* _TASK REQUIREMENTS_
When you reach the line containing "-- ==== Sys2Proof/Machine/Power.lean" in the data below, begin returning lines exactly as written, and stop once the line containing "abbrev Out := Host.Outcome" has been returned.

* _PROVIDED DATA_

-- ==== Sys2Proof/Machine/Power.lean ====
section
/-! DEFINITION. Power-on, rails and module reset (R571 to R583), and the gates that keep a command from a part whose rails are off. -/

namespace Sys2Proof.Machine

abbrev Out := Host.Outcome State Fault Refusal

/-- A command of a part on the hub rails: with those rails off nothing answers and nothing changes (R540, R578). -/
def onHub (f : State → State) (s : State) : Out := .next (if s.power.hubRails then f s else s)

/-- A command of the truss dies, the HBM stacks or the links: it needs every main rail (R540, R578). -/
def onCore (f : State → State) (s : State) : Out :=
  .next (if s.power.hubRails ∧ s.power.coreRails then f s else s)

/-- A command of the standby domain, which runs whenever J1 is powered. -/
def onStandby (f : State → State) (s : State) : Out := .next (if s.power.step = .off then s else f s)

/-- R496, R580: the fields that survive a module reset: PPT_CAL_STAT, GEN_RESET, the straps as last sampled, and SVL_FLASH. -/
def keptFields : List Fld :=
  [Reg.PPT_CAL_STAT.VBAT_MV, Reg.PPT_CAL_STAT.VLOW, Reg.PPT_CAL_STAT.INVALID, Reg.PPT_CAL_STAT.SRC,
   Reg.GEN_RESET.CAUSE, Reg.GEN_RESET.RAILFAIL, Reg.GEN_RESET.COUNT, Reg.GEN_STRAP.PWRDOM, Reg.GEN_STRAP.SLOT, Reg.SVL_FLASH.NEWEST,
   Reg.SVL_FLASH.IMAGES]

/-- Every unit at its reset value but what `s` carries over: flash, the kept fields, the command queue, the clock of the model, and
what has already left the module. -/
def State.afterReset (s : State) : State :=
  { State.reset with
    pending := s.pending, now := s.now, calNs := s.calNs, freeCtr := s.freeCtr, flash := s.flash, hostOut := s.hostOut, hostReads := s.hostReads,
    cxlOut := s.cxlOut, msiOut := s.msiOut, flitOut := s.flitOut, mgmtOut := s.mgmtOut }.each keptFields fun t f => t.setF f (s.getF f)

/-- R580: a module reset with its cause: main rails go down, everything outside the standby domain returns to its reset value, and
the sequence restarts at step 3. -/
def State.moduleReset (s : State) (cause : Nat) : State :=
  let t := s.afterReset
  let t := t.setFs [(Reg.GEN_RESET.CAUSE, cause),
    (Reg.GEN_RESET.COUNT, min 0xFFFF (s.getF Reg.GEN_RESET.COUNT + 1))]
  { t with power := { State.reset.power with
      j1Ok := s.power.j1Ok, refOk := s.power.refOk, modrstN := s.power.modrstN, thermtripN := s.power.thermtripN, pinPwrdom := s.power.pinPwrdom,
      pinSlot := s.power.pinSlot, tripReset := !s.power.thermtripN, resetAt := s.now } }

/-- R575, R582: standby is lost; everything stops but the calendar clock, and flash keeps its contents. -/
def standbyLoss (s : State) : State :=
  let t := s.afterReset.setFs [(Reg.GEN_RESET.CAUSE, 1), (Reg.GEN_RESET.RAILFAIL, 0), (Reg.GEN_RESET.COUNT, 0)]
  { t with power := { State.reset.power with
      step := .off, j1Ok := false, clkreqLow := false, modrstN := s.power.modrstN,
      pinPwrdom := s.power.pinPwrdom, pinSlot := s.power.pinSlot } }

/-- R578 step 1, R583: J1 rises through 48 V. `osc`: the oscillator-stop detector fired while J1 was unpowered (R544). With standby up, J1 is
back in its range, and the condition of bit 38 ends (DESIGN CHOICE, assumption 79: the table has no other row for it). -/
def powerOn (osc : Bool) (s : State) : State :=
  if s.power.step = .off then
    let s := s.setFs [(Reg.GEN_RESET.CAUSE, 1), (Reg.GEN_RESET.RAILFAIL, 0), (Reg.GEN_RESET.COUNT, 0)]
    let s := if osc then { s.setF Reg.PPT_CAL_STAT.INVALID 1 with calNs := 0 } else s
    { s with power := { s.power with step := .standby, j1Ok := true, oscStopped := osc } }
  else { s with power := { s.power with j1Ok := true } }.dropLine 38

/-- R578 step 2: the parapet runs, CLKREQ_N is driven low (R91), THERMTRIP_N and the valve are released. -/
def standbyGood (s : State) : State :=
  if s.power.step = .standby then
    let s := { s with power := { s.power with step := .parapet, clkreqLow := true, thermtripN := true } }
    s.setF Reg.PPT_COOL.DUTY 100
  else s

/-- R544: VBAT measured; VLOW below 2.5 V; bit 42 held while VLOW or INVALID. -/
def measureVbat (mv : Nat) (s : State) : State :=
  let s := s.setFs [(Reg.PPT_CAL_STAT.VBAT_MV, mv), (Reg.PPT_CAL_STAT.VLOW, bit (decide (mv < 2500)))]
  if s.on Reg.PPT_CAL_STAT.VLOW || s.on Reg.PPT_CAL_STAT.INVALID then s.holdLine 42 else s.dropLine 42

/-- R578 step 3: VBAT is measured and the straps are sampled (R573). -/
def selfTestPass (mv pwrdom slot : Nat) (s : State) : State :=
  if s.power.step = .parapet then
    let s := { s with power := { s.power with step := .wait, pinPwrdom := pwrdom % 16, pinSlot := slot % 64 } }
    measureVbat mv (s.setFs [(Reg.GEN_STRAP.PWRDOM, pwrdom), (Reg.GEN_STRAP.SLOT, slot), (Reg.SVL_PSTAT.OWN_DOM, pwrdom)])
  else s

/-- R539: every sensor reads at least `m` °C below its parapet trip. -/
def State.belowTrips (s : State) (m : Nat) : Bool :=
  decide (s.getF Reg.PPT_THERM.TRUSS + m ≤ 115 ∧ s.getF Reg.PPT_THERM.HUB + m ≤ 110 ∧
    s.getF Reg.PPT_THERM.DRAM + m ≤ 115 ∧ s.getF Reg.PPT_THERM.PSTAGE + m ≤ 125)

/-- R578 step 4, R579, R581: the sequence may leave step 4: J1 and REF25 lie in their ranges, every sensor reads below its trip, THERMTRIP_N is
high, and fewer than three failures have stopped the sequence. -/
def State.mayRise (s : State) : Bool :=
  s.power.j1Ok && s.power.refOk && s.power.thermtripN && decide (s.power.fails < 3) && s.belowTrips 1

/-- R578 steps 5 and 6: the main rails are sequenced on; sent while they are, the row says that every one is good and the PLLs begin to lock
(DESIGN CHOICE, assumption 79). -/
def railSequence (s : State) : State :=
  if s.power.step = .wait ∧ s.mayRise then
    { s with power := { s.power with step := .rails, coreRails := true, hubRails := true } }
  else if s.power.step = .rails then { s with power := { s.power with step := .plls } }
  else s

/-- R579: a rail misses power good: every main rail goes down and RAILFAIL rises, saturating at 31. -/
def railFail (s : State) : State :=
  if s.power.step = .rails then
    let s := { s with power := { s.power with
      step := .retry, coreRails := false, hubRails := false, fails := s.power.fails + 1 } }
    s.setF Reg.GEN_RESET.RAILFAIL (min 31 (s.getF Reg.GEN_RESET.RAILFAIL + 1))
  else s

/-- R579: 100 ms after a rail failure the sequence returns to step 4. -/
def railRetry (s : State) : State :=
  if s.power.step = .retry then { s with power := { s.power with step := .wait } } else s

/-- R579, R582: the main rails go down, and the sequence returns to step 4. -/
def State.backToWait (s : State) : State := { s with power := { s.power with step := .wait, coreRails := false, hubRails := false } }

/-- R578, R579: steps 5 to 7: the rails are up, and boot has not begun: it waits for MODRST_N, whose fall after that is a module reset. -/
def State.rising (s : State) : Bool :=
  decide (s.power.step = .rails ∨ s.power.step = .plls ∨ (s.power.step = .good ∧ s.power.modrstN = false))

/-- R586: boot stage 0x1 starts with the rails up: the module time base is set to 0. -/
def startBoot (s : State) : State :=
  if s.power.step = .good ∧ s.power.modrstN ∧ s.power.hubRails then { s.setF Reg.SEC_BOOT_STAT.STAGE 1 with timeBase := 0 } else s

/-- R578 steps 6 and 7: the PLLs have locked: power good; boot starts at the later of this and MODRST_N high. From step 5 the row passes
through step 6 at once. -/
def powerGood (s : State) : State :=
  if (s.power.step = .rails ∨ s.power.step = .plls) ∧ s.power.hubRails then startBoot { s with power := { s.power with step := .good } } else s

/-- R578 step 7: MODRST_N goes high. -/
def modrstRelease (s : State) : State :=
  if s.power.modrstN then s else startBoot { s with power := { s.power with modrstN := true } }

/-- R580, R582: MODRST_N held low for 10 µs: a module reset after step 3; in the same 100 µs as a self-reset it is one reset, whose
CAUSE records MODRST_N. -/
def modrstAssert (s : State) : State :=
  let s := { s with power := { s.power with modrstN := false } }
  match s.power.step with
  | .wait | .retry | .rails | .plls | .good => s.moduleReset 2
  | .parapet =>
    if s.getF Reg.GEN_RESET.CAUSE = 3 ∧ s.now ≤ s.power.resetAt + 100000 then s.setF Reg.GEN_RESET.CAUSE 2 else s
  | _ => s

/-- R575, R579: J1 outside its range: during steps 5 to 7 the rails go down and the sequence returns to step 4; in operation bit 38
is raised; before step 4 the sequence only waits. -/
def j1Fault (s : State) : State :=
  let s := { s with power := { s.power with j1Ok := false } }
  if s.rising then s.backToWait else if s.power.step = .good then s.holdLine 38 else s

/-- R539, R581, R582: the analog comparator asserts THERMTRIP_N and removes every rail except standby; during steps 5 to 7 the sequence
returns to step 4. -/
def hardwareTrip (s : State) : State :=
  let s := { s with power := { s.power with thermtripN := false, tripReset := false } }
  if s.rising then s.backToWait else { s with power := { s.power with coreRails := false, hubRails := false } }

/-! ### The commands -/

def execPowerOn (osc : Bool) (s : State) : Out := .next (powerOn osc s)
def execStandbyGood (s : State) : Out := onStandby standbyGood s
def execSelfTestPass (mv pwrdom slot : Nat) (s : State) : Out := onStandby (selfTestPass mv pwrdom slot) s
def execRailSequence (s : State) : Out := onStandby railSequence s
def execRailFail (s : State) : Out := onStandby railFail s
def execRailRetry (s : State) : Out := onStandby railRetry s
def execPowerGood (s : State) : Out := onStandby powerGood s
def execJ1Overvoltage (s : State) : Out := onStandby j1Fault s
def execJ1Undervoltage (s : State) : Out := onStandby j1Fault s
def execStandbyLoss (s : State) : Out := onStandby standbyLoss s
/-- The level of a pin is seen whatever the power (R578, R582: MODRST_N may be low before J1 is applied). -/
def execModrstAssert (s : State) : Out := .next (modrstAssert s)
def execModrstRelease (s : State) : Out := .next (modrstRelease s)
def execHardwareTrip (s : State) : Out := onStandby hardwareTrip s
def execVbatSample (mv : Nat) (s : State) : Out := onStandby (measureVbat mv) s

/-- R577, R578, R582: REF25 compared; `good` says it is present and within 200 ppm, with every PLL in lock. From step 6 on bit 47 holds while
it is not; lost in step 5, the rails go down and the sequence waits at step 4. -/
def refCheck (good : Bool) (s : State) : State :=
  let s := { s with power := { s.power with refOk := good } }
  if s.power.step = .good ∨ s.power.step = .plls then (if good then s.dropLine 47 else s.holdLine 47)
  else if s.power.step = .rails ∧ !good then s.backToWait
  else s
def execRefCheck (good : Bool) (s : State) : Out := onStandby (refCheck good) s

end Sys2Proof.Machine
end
...
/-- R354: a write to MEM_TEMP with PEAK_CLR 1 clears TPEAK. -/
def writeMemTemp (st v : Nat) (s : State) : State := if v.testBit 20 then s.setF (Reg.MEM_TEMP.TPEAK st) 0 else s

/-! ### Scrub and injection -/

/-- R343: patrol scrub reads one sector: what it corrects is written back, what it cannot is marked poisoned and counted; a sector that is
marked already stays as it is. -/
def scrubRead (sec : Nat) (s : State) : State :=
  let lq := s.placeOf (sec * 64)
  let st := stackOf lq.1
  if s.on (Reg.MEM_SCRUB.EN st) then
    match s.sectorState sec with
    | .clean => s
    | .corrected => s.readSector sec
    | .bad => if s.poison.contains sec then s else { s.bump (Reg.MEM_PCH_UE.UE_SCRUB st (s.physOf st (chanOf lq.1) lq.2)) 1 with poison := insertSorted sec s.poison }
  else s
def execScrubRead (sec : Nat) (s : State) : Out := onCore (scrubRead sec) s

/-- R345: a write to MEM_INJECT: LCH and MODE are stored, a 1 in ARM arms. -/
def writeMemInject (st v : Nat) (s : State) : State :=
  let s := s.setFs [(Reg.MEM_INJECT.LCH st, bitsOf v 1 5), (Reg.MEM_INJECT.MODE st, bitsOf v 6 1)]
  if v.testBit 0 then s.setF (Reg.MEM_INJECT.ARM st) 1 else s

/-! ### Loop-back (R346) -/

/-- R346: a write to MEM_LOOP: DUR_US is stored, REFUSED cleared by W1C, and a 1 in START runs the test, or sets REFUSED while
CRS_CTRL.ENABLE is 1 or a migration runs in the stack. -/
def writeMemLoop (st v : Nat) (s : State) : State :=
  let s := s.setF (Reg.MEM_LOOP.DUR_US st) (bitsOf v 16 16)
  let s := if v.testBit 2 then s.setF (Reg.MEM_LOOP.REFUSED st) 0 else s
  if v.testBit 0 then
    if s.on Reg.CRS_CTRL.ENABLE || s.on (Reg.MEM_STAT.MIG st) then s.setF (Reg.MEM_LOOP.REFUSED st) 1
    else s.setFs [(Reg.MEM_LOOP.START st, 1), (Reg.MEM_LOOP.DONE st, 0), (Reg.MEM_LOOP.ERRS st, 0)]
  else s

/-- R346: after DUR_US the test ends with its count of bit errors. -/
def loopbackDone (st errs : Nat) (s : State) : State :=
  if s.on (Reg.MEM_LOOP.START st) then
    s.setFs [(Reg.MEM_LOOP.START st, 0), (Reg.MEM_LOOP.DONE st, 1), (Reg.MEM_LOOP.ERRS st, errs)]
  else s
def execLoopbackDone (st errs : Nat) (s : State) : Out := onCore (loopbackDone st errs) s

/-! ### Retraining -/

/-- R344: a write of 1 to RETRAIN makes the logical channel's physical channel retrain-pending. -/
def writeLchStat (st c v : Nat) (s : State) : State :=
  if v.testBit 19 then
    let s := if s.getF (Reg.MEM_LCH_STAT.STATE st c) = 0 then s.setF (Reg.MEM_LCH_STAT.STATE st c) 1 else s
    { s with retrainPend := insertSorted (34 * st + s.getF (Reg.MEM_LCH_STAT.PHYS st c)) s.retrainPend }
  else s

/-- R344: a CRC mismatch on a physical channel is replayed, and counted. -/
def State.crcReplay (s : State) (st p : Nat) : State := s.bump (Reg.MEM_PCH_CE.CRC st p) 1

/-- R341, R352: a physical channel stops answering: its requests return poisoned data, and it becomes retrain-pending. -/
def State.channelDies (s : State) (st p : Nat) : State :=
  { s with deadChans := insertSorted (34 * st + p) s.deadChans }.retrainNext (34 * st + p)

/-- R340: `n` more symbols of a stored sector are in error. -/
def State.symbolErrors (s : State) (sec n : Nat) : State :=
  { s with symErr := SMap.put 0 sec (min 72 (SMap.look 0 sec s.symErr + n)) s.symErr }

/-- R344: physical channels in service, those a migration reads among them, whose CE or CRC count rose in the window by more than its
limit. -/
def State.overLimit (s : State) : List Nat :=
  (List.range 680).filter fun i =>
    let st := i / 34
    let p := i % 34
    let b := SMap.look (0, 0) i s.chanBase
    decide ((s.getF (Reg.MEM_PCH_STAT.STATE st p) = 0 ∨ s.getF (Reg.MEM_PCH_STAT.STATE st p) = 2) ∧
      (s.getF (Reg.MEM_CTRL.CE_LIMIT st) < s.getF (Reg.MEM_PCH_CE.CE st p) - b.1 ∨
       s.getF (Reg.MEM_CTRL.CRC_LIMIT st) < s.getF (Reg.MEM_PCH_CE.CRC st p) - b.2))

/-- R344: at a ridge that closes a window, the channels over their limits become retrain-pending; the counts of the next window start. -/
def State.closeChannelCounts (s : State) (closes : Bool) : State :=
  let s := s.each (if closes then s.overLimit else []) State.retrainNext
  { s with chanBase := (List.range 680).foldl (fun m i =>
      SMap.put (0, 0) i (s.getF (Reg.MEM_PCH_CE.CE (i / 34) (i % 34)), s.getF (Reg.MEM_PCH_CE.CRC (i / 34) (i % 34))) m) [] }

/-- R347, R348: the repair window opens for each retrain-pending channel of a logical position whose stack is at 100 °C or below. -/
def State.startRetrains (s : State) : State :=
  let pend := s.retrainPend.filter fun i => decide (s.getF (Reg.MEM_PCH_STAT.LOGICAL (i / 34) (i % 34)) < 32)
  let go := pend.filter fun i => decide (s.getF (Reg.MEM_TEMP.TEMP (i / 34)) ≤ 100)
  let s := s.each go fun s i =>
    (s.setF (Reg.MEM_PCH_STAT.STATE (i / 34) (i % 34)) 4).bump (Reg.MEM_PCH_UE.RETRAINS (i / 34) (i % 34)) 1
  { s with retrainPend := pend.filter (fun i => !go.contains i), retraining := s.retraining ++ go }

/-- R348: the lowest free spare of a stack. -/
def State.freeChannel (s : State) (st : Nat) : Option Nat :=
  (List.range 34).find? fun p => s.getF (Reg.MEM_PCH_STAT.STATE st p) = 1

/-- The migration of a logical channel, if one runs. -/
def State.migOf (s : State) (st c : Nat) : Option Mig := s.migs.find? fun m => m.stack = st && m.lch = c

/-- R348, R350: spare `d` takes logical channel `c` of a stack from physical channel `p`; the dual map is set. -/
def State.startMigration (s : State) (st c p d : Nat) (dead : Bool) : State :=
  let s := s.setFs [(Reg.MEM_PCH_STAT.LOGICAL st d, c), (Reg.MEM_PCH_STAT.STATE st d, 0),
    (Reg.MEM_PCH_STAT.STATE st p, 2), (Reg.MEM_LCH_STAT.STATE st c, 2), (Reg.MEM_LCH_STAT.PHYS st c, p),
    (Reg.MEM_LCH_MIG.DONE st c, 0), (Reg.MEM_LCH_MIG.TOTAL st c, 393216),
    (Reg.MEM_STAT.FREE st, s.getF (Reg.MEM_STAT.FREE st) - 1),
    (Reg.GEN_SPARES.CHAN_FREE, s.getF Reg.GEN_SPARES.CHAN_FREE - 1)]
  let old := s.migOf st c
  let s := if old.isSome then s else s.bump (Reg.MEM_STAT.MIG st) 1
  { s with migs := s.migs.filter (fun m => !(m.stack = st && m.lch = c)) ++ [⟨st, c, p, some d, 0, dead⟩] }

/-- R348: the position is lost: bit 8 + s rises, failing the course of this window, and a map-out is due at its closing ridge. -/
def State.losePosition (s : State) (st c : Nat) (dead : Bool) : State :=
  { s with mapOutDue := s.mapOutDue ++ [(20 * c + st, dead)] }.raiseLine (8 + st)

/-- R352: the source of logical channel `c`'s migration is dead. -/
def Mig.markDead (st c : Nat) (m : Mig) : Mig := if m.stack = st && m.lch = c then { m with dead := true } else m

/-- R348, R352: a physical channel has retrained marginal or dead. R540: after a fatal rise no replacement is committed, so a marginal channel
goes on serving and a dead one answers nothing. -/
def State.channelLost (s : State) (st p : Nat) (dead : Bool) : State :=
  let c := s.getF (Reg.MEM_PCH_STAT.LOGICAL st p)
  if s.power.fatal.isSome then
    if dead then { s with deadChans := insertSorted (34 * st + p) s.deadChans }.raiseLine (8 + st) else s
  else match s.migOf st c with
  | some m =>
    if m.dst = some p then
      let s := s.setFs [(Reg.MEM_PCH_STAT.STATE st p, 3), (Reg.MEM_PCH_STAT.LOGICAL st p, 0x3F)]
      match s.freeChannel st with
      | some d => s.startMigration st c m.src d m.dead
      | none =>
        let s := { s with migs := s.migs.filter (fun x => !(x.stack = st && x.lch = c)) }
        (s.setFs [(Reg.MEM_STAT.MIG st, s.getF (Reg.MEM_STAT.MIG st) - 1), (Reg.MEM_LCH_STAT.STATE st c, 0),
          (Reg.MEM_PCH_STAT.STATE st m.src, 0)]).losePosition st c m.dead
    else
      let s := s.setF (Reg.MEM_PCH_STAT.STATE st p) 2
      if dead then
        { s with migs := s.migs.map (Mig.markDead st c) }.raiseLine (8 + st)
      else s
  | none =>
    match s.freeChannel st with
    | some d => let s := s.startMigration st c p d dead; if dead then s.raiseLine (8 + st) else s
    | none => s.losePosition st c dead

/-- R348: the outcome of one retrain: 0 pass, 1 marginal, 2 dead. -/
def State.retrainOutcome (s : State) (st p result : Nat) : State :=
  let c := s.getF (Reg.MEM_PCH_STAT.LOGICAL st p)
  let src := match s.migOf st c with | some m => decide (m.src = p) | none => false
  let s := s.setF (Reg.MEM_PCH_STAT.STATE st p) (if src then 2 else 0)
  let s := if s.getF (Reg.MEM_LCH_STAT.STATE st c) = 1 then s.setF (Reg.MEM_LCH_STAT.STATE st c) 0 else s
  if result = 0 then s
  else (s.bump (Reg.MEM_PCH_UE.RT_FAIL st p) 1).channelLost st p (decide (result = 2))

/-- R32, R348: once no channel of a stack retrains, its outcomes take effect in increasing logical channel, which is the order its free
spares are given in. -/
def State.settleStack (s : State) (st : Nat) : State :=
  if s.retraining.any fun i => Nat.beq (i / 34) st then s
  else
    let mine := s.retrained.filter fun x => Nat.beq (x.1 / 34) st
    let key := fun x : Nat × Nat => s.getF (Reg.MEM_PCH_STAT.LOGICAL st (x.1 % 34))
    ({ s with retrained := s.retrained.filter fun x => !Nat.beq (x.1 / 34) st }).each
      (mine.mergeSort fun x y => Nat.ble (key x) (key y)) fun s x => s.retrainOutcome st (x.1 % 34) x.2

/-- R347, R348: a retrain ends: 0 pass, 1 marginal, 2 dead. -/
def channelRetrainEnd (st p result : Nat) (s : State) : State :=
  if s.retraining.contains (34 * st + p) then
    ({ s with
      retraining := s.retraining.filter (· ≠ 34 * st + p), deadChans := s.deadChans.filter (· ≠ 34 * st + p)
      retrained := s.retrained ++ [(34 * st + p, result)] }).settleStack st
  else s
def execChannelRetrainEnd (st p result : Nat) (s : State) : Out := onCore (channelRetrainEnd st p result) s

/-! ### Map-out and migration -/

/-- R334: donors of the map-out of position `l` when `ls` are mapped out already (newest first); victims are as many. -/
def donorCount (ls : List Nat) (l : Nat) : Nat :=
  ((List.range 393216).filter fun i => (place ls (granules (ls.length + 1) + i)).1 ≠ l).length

* _RESULT OF THE TASK_
-- ==== Sys2Proof/Machine/Power.lean ====
section
/-! DEFINITION. Power-on, rails and module reset (R571 to R583), and the gates that keep a command from a part whose rails are off. -/

namespace Sys2Proof.Machine

abbrev Out := Host.Outcome State Fault Refusal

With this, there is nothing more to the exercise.